The Binge Interview: Greta Gerwig and Noah Baumbach on “Frances Ha”

The comparisons are too inevitable not to address promptly, so let’s just put it out there: in many respects, Frances Ha is basically Lena Dunham’s Girls compressed into a feature-length black & white narrative film. It tells the story of Frances (Greta Gerwig), a 27-year-old woman of modest means attempting to navigate post-college life in New York City. She is very much a textbook city twentysomething: professionally adrift, perennially between apartments, and very much in platonic love with her longtime best friend, Sophie (Mickey Sumner, daughter of Sting and Trudie Styler, whom you’ll next see playing Patti Smith in the CBGB movie).

We get the sense that Frances has been coasting in this manner for several years, and would be content to continue doing so if not for two unsettling developmentsā€”her mid-20s have now become her late-20s, and Sophie abruptly begins making overtures toward settling down. She gets a serious boyfriend. She is no longer available to spend every waking minute romping around town and having adventures. Without Sophie’s constant companionship, Frances is left alone with her predictably late-20s thoughts: what am I doing with my life? Should I be further along than I am? Who am I going to become? When will I be expected to become an adult? As Frances stammers in humiliation after taking a far-too-long ATM run to get cash while on a dinner date, “I’m sorry, I’m not a real person yet.”

So while the Girls analogies are obvious (admittedly, the film does invite the comparison by featuring Girls guys Adam Driver and Alex Karpovsky in supporting roles), Frances Ha is more than credible on its own merits. First of all, it is directed and co-written by the Oscar-nominated master social satirist Noah Baumbach (The Squid and the Whale, Margot at the Wedding, Greenberg).
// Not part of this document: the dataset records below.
-- ==== Sys2Proof/Tests/Slice0.lean ====
section
/-! SUPPORT. Small tests: ill-formed commands, the spec's own examples, and for every statement with hypotheses a state and
operands that meet them (witness_<statement>). -/

set_option Elab.async false

namespace Sys2Proof.Tests

open Sys2Proof Sys2Proof.Machine

/-! ## Well-formed commands: one ill-formed term for each check -/

theorem test_memoryFits_refuses : (Instr.resetRelease 0 (List.replicate 1025 0) true).wellFormed = false := by decide +kernel
theorem test_memoryFits_takes : (Instr.resetRelease 0 (List.replicate 1024 0) true).wellFormed = true := by decide +kernel
theorem test_spanFits_refuses_order : (Instr.stuckBus 41 40).wellFormed = false := by decide
theorem test_spanFits_refuses_range : (Instr.stuckBus 8 65536).wellFormed = false := by decide
theorem test_positionFits_refuses_edge : (Instr.recessiveToDominantEdge 65536).wellFormed = false := by decide
theorem test_positionFits_refuses_drop : (Instr.candidateMarkDropped 65536).wellFormed = false := by decide
theorem test_positionFits_takes : (Instr.candidateMarkDropped 65535).wellFormed = true := by decide

/-! ## A small image and small states -/

/-- Two bytes of a number. -/
def two (n : Nat) : List Byte := [BitVec.ofNat 8 (n / 256), BitVec.ofNat 8 n]

/-- A step record of 14.3: kind, flags, target, rate, duration, band, repeats, increment. -/
def stepBytes (kind flags : Nat) (target : Int) (rate duration band repeats : Nat) (increment : Int) : List Byte :=
  BitVec.ofNat 8 kind :: BitVec.ofNat 8 flags :: (two (signedField 16 target)
    ++ BitVec.ofNat 8 rate :: (two duration
    ++ BitVec.ofNat 8 band :: BitVec.ofNat 8 repeats :: two (signedField 16 increment)))

/-- The station section of a TILT_L station: AN0 is LEAN_A, AN1 is ACT_CURRENT and differential, PS0 is mapped. -/
def stationBytes : List (List Byte) :=
  [[0x01#8], two 2048, two 1440, [0x00#8], two (signedField 16 (-360)), two 360, [0x31#8],
    [0x85#8], two 2048, two 1024, [0x00#8], two (signedField 16 (-2047)), two 2047, [0x31#8],
    List.replicate 66 0x00#8,
    [0x01#8], two 250, [0x04#8, 0x03#8, 0x00#8], two 1, [0x01#8, 0x01#8],
    two 320, two 128, two 64, two 64, two 600, two 50, [0x00#8], two 2200, two 40, [0x03#8]]

/-- The shared section: stations 0 STEER, 1 TILT_R, 2 TILT_L, 5 SPEED, 6 FRAME. -/
def sharedBytes : List (List Byte) :=
  [[0x00#8, 0x03#8, 0x02#8, 0x01#8, 0x00#8, 0x00#8, 0x05#8, 0x06#8, 0x00#8, 0x00#8, 0x05#8],
    [0x00#8, 0x00#8, 0x00#8], two 0, [0x01#8, 0x02#8, 0x00#8], two 360, [0x01#8, 0x04#8, 0x01#8], two 360,
    [0x03#8, 0x03#8, 0x01#8], two 360, [0x04#8, 0x04#8, 0x01#8], two 320,
    stepBytes 4 0 0 1 0 1 0 0, stepBytes 1 0 100 5 10 4 2 10, stepBytes 3 0 50 5 80 8 0 0, stepBytes 0 1 20 6 10 4 0 0,
    stepBytes 2 1 0 10 10 4 0 0]
  ++ List.replicate 27 (stepBytes 4 0 0 1 0 1 0 0)
  ++ [two 150, two 600, two 30,
    two 0, two 360, two 100, two 350, two 200, two 320, two 400, two 280, two 800, two 200, two 1000, two 150,
    two 1200, two 100, two 1400, two 80,
    two 200, two 120, two 160, two 40, two 50, two 100,
    [0x03#8, 0x03#8, 0x03#8, 0x02#8, 0x02#8, 0x0A#8, 0x04#8, 0x19#8, 0x0A#8, 0x0A#8]]

/-- The image without its CRC: format 4Ah, length 574, station 2 as TILT_L, the shared section at byte 124. -/
def imageBody : List Byte :=
  ([[0x4A#8], two 574, [0x21#8], two 124, two 448] ++ stationBytes ++ sharedBytes).flatten

/-- The whole image, with its CRC. -/
def demoImage : List Byte := imageBody ++ two 57832

/-- The parameters of the image. -/
def demoParams : Params :=
  { role := .tiltL
    own :=
      { channels :=
          ((Eight.fill ChannelConfig.blank).set 0
            { quantity := .leanA, differential := false, zero := 2048, gain := 1440, offset := 0, low := -360,
              high := 360, filter := 3, level := 1 }).set 1
            { quantity := .actCurrent, differential := true, zero := 2048, gain := 1024, offset := 0, low := -2047,
              high := 2047, filter := 3, level := 1 }
        ps0 := { mapped := true, scale := 250, window := 4, zeroRounds := 3 }
        ps1 := { mapped := false, scale := 1, window := 1, zeroRounds := 1 }
        kp := 320, kd := 128, ka := 64, kl := 64, effortMax := 600, effortSlew := 50, dirInverted := false, applyAt := 2200,
        pairBand := 40, pairFilter := 3 }
    shared :=
      { slowBitRate := false, roster := ⟨.steer, .tiltR, .tiltL, .none, .none, .speed, .frame, .none⟩, demandPrimary := 0,
        demandSecondary := 5
        modes :=
          [{ first := 0, last := 0, loop := false, maxLean := 0 }, { first := 1, last := 2, loop := false, maxLean := 360 },
            { first := 1, last := 4, loop := true, maxLean := 360 }, { first := 3, last := 3, loop := true, maxLean := 360 },
            { first := 4, last := 4, loop := true, maxLean := 320 }]
        library :=
          [{ StepDef.blank with rate := 1, band := 1 }
          , { kind := .ramp, syncEnd := false, keepAuthority := false, target := 100, rate := 5, duration := 10, band := 4,
              repeats := 2, increment := 10 }
          , { kind := .settle, syncEnd := false, keepAuthority := false, target := 50, rate := 5, duration := 80, band := 8,
              repeats := 0, increment := 0 }
          , { kind := .hold, syncEnd := true, keepAuthority := false, target := 20, rate := 6, duration := 10, band := 4,
              repeats := 0, increment := 0 }
          , { kind := .track, syncEnd := true, keepAuthority := false, target := 0, rate := 10, duration := 10, band := 4,
              repeats := 0, increment := 0 }]
          ++ List.replicate 27 { StepDef.blank with rate := 1, band := 1 }
        vWalk := 150, vGuided := 600, vh := 30
        curve :=
          [⟨0, 360⟩, ⟨100, 350⟩, ⟨200, 320⟩, ⟨400, 280⟩, ⟨800, 200⟩, ⟨1000, 150⟩, ⟨1200, 100⟩, ⟨1400, 80⟩]
        cautionLimit := 200, walkLimit := 120, soleLimit := 160, leanBand := 40, speedBand := 50, steerBand := 100,
        leanFilter := 3, speedFilter := 3, steerFilter := 3, voteMin := 2, rejoinMax := 2, rampRounds := 10,
        calSamples := 4, demandHold := 25, lockRamp := 10, releaseHold := 10 } }

/-- Station 2 in a state, in a round opened in the window, at position 4. -/
def demo (state : StationState) : Station :=
  { Station.reset with
    loader := { Loader.reset with released := true, straps := 2 }
    params := demoParams
    bus := { BusUnit.reset with position := 4, sync := .synchronised, roundNumber := 7, round := RoundState.fresh .inWindow }
    member := { MembershipUnit.reset with state := state }
    peers := peersOf 2 demoParams
    meas := measurementOf demoParams.own }

/-- A state in LOAD with an image read. -/
def demoLoad (buffer : List Byte) : Station :=
  { Station.reset with
    loader := { Loader.reset with released := true, straps := 2, reading := true, buffer := buffer, verdict := some true } }

/-- The tally bits of outcomes: the two sets, the five numeric fields as read, the signature fields. -/
def demoWire (members joining mode limit faultWire advance claim sigMin sigMaxWire : Nat) : BitVec 70 :=
  BitVec.ofNat 70
    (packFields
      [(8, 255 - members), (8, 255 - joining), (3, mode), (9, limit), (2, faultWire), (1, advance), (7, claim),
        (16, sigMin), (16, sigMaxWire)])

/-- An agreed round of stations 0, 1, 2 in PARK. -/
def agreedWire : BitVec 70 := demoWire 0x07 0 1 300 3 1 127 0x5A3C 0xA5C3
/-- An agreed round in LOCK. -/
def lockWire : BitVec 70 := demoWire 0x07 0 0 300 3 1 127 0x5A3C 0xA5C3
/-- A split round. -/
def splitWire : BitVec 70 := demoWire 0x07 0 1 300 3 1 127 0x5A3C 0xA5C2

/-- A record of a round. -/
def demoRecord (tag : Word16) (exclusions : StationSet) : DecisionRecord :=
  { tag := tag, exclusions := exclusions, responses := Eight.fill none, adoption := none }

/-- A report of a station, as a station in MEMBER with nothing to tell sends it. -/
def demoReport (station : Nat) : Report :=
  { station := station, seq := false, state := 2, role := 3, digest := 0, lean := -512, leanRate := 0, secondary := -2048,
    speed := 4095, demand := -512, effort := 0,
    traj := { mode := 7, step := 0, repeatLeft := 0, elapsed := 0, setpoint := 0, pending := 7 },
    propMode := 7, propLimit := 511, propFault := 0, suspects := 0,
    tiltView := { holders := 0, stage := 0, rampCount := 0, epoch := 0 },
    steerView := { holders := 0, stage := 0, rampCount := 0, epoch := 0 }, tiltResponse := 0, steerResponse := 0,
    staleScan := false, calDone := false, condCode := 0, condSource := 0, condCount := 0, overflow := false }

/-- A run state in a step of a mode. -/
def demoRun (engine : EngineState) (mode : Mode) (step elapsed : Nat) : RunState :=
  { RunState.idle with engine := engine, mode := some mode, step := step, elapsed := elapsed }

/-- Station 2 in MEMBER at the apply point of a round of a class, with a mode held and a run state. -/
def demoApply (roundClass : RoundClass) (mode : Mode) (run : RunState) : Station :=
  let x := demo .member
  { x with
    bus :=
      { x.bus with
        position := 2147, round := { x.bus.round with handed := true, sectionDone := true }
        held := { HeldSet.reset with members := 0x07, mode := mode, limit := 300, roundClass := roundClass } }
    engine := { x.engine with run := run } }

/-! ## The spec's own examples -/

/-- R105: raw 2160, zero 2048, gain 1440, offset 0. -/
theorem test_scaling : scaleRaw (demoParams.own.channels.get 0) 0 2160 = 157 := by decide +kernel

/-- R111: a ring of 3, 4, 3, 4 by 250 over 4. -/
theorem test_wheelSpeed :
    pulseSpeed demoParams.own.ps0 { count := 0, ring := [3, 4, 3, 4], fill := 4, quiet := 0 } = some 875 := by decide +kernel

/-- R164: share 500, setpoint 120, lean 96, rate −4. -/
theorem test_tiltLaw : targetEffort 600 500 (tiltLaw demoParams.own 120 (-4) (some 96)) = 64 := by decide +kernel

/-- R182: speed 650 between (400, 280) and (800, 200). -/
theorem test_limitCurve : curveFrom 650 demoParams.shared.curve = 230 := by decide +kernel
In addition to starring in the title role, Gerwig also co-wrote the film with Baumbach (she previously co-wrote several of the mumblecore films that first introduced her, including The Dish & the Spoon and Hannah Takes the Stairs). After first meeting when she co-starred opposite Ben Stiller in Greenberg, Gerwig and Baumbach (who has since divorced then-wife Jennifer Jason Leigh) became a couple during Frances Ha‘s production. The two were recently the focus of a dependably lengthy, in-depth New Yorker profile; it seems clear that the reason Frances Ha is Baumbach’s most romantic, least corrosive film is that he made it (in secret) while falling in love with its leading lady.

Gorgeously filmed in black and white, instantly earning further comparisons to Woody Allen’s Manhattan and rendering the film simultaneously modern and timeless, Frances Ha is uncomfortably hilarious and strikingly insightful in its sincerity. It gets so much right about the pathology of city dwellers in their late 20s (without relying on the accessibly episodic sitcom structure of Girls) that it will likely inspire cringing aplenty; as a 31-year-old, I found that I was still far too close to many of these behaviors to be entertained by them. But at a time when films seem so precariously close to being rendered redundant by the quality of television, Frances Ha and Girls stand side-by-side as object lessons in how each medium can excel at depicting similar stories in distinctly exemplary ways.

In the video above, I sit down with Gerwig and Baumbach during their visit to the San Francisco International Film Festival. We discuss passionate audience reactions to Frances Ha, coming of age, feeling prematurely mature, and the frightening responsibility of using an ATM for the first time. Baumbach alludes to his divorce from Leigh while discussing his relationship with his own press, and Gerwig makes a wonderfully bizarre recommendation for a preventative hangover cure (that part comes at the end, so stick around for it).

Frances Ha opens in San Francisco today.